Work request:
Filter these entries down to lines holding "done".
:: Working data
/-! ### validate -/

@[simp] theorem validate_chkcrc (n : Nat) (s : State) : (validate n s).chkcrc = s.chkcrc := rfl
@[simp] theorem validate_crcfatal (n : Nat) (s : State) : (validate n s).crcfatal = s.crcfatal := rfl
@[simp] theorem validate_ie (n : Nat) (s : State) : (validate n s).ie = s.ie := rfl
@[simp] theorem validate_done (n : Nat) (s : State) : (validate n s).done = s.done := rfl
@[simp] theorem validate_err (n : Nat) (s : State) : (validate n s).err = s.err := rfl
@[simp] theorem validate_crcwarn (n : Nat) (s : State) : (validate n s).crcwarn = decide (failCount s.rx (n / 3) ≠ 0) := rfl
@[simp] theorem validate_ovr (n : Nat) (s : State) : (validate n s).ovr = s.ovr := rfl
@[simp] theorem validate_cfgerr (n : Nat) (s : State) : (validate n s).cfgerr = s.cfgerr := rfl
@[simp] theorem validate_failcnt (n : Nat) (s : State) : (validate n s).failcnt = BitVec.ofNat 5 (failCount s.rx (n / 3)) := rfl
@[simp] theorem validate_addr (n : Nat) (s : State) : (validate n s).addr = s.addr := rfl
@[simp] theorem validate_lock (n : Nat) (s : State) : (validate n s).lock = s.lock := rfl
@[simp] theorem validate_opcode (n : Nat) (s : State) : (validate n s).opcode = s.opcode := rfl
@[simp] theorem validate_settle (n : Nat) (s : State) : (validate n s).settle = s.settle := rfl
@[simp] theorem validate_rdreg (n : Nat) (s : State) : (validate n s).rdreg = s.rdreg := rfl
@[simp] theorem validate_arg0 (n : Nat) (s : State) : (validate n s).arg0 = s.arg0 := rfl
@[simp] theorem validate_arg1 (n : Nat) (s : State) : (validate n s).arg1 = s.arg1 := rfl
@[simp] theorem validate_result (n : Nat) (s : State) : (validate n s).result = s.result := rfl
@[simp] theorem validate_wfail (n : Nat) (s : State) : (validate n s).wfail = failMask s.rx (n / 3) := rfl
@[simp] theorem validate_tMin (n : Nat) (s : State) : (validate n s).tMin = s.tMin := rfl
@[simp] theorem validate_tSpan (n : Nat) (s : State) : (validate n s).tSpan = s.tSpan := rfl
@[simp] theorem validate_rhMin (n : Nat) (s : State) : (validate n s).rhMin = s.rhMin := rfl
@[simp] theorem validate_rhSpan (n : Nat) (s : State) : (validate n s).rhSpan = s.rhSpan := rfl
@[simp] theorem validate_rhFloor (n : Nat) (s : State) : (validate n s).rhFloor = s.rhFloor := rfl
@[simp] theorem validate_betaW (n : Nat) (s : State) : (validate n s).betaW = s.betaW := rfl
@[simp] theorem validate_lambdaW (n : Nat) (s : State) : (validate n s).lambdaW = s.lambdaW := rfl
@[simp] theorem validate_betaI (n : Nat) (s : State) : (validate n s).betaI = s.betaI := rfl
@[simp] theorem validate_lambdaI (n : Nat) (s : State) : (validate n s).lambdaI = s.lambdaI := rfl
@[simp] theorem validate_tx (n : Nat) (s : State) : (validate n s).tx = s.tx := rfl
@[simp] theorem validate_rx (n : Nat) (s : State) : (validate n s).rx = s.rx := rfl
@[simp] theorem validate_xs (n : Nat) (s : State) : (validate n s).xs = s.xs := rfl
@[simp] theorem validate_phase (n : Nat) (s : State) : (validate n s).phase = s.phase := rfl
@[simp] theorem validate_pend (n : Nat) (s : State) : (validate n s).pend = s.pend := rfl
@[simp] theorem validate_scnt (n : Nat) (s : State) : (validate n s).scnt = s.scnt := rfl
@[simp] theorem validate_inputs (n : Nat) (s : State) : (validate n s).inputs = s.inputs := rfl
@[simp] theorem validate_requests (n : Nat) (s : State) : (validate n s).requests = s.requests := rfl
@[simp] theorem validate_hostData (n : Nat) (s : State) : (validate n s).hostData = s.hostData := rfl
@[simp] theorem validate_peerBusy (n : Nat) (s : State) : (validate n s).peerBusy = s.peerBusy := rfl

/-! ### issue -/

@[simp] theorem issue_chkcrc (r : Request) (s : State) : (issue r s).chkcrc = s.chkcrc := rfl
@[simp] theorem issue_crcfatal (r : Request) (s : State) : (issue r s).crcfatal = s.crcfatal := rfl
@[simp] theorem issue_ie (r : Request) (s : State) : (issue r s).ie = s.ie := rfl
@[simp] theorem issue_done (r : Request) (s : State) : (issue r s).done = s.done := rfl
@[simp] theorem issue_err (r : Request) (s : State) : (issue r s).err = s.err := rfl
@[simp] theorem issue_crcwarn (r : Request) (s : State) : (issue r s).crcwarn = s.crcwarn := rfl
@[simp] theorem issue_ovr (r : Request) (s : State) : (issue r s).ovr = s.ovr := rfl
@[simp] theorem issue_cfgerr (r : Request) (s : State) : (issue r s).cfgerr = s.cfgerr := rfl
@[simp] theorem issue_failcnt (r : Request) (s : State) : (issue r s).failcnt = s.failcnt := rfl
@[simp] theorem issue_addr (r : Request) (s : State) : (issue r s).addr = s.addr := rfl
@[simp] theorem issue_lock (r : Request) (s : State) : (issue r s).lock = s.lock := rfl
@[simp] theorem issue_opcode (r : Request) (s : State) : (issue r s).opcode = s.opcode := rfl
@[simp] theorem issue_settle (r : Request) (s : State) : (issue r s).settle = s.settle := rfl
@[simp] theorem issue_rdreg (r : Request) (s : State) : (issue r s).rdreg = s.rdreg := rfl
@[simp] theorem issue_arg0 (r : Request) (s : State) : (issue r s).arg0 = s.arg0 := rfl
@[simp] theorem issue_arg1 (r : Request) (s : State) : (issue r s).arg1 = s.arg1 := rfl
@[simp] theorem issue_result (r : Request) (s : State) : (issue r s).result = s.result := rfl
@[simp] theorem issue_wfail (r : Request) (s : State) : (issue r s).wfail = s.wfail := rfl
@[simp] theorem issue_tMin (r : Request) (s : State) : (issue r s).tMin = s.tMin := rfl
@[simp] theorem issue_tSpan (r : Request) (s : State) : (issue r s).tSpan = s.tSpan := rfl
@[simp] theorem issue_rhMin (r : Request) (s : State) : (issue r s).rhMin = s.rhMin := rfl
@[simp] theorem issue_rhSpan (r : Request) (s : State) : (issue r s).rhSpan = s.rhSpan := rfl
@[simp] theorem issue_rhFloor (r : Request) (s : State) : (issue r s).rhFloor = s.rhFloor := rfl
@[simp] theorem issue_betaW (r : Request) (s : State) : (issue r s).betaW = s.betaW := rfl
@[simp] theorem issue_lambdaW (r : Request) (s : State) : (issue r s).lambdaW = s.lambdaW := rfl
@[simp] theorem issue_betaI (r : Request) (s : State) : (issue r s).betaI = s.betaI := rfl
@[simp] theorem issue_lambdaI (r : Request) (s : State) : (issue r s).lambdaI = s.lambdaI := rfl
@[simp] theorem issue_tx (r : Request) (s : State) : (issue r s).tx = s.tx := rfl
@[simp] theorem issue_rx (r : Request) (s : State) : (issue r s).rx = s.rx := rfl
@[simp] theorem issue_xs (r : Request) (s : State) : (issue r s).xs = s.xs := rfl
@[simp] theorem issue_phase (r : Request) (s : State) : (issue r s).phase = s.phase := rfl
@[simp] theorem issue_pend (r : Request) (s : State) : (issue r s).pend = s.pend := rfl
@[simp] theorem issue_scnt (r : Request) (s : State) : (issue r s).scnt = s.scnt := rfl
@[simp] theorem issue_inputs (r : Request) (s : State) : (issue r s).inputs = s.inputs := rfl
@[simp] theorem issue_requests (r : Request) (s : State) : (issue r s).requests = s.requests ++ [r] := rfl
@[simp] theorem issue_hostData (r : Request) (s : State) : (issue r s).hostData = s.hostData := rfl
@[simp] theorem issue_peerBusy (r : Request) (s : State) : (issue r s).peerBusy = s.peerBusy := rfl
::::
Answer area:
@[simp] theorem validate_done (n : Nat) (s : State) : (validate n s).done = s.done := rfl
@[simp] theorem issue_done (r : Request) (s : State) : (issue r s).done = s.done := rfl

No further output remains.